BEGIN

/-- R88 to R92: the five immediates of a word as signed numbers, from the word's bits (the upper
immediate has its low 12 bits zero), and the instructions whose operand each one is. -/
def Obligations.ImmediateAssembly : Prop :=
  (∀ w : Word,
    (imm12 (immIOf w)).toInt =
      -(2 ^ 11 * ((w.extractLsb' 31 1).toNat : Int)) + ((w.extractLsb' 20 11).toNat : Int) ∧
    (imm12 (immSOf w)).toInt =
      -(2 ^ 11 * ((w.extractLsb' 31 1).toNat : Int)) +
        2 ^ 5 * ((w.extractLsb' 25 6).toNat : Int) + ((w.extractLsb' 7 5).toNat : Int) ∧
    (immB (immBOf w)).toInt =
      -(2 ^ 12 * ((w.extractLsb' 31 1).toNat : Int)) +
        2 ^ 11 * ((w.extractLsb' 7 1).toNat : Int) +
        2 ^ 5 * ((w.extractLsb' 25 6).toNat : Int) + 2 * ((w.extractLsb' 8 4).toNat : Int) ∧
    immU (immUOf w) = w &&& 0xFFFFF000#32 ∧
    (immJ (immJOf w)).toInt =
      -(2 ^ 20 * ((w.extractLsb' 31 1).toNat : Int)) +
        2 ^ 12 * ((w.extractLsb' 12 8).toNat : Int) +
        2 ^ 11 * ((w.extractLsb' 20 1).toNat : Int) +
        2 * ((w.extractLsb' 21 10).toNat : Int)) ∧
  (∀ (m : Bool) (w : Word) (rd rs1 : Reg) (imm : BitVec 12) (i : Instr), decode m w = .instr i →
    i ∈ [.addi rd rs1 imm, .slti rd rs1 imm, .sltiu rd rs1 imm, .xori rd rs1 imm, .ori rd rs1 imm,
      .andi rd rs1 imm, .lw rd rs1 imm, .jalr rd rs1 imm] → imm = immIOf w) ∧
  (∀ (m : Bool) (w : Word) (rs1 rs2 : Reg) (imm : BitVec 12),
    decode m w = .instr (.sw rs1 rs2 imm) → imm = immSOf w) ∧
  (∀ (m : Bool) (w : Word) (rs1 rs2 : Reg) (off : BitVec 13) (i : Instr), decode m w = .instr i →
    i ∈ [.beq rs1 rs2 off, .bne rs1 rs2 off, .blt rs1 rs2 off, .bge rs1 rs2 off, .bltu rs1 rs2 off,
      .bgeu rs1 rs2 off] → off = immBOf w) ∧
  (∀ (m : Bool) (w : Word) (rd : Reg) (imm : BitVec 20) (i : Instr), decode m w = .instr i →
    i ∈ [.lui rd imm, .auipc rd imm] → imm = immUOf w) ∧
  (∀ (m : Bool) (w : Word) (rd : Reg) (off : BitVec 21),
    decode m w = .instr (.jal rd off) → off = immJOf w)

/-- R99: with the extension disabled every word of opcode 0110011 and funct7 0000001 is a DecodeFault,
with it enabled every one is a multiply/divide instruction, and no other word depends on the toggle. -/
def Obligations.ToggleGovernsMulDivOnly : Prop :=
  ∀ w : Word,
    (w &&& 0xFE00007F#32 = 0x02000033#32 →
      (∃ why, decode false w = .decodeFault why) ∧
      ∃ i, decode true w = .instr i ∧ i.isMulDiv = true) ∧
    (w &&& 0xFE00007F#32 ≠ 0x02000033#32 → decode true w = decode false w)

END

Problem requirements
You are asked to copy all of the entries above exactly.

Answer to this problem
/-- R88 to R92: the five immediates of a word as signed numbers, from the word's bits (the upper
immediate has its low 12 bits zero), and the instructions whose operand each one is. -/
def Obligations.ImmediateAssembly : Prop :=
  (∀ w : Word,
    (imm12 (immIOf w)).toInt =
      -(2 ^ 11 * ((w.extractLsb' 31 1).toNat : Int)) + ((w.extractLsb' 20 11).toNat : Int) ∧
    (imm12 (immSOf w)).toInt =
      -(2 ^ 11 * ((w.extractLsb' 31 1).toNat : Int)) +
        2 ^ 5 * ((w.extractLsb' 25 6).toNat : Int) + ((w.extractLsb' 7 5).toNat : Int) ∧
    (immB (immBOf w)).toInt =
      -(2 ^ 12 * ((w.extractLsb' 31 1).toNat : Int)) +
        2 ^ 11 * ((w.extractLsb' 7 1).toNat : Int) +
        2 ^ 5 * ((w.extractLsb' 25 6).toNat : Int) + 2 * ((w.extractLsb' 8 4).toNat : Int) ∧
    immU (immUOf w) = w &&& 0xFFFFF000#32 ∧
    (immJ (immJOf w)).toInt =
      -(2 ^ 20 * ((w.extractLsb' 31 1).toNat : Int)) +
        2 ^ 12 * ((w.extractLsb' 12 8).toNat : Int) +
        2 ^ 11 * ((w.extractLsb' 20 1).toNat : Int) +
        2 * ((w.extractLsb' 21 10).toNat : Int)) ∧
  (∀ (m : Bool) (w : Word) (rd rs1 : Reg) (imm : BitVec 12) (i : Instr), decode m w = .instr i →
    i ∈ [.addi rd rs1 imm, .slti rd rs1 imm, .sltiu rd rs1 imm, .xori rd rs1 imm, .ori rd rs1 imm,
      .andi rd rs1 imm, .lw rd rs1 imm, .jalr rd rs1 imm] → imm = immIOf w) ∧
  (∀ (m : Bool) (w : Word) (rs1 rs2 : Reg) (imm : BitVec 12),
    decode m w = .instr (.sw rs1 rs2 imm) → imm = immSOf w) ∧
  (∀ (m : Bool) (w : Word) (rs1 rs2 : Reg) (off : BitVec 13) (i : Instr), decode m w = .instr i →
    i ∈ [.beq rs1 rs2 off, .bne rs1 rs2 off, .blt rs1 rs2 off, .bge rs1 rs2 off, .bltu rs1 rs2 off,
      .bgeu rs1 rs2 off] → off = immBOf w) ∧
  (∀ (m : Bool) (w : Word) (rd : Reg) (imm : BitVec 20) (i : Instr), decode m w = .instr i →
    i ∈ [.lui rd imm, .auipc rd imm] → imm = immUOf w) ∧
  (∀ (m : Bool) (w : Word) (rd : Reg) (off : BitVec 21),
    decode m w = .instr (.jal rd off) → off = immJOf w)

/-- R99: with the extension disabled every word of opcode 0110011 and funct7 0000001 is a DecodeFault,
with it enabled every one is a multiply/divide instruction, and no other word depends on the toggle. -/
def Obligations.ToggleGovernsMulDivOnly : Prop :=
  ∀ w : Word,
    (w &&& 0xFE00007F#32 = 0x02000033#32 →
      (∃ why, decode false w = .decodeFault why) ∧
      ∃ i, decode true w = .instr i ∧ i.isMulDiv = true) ∧
    (w &&& 0xFE00007F#32 ≠ 0x02000033#32 → decode true w = decode false w)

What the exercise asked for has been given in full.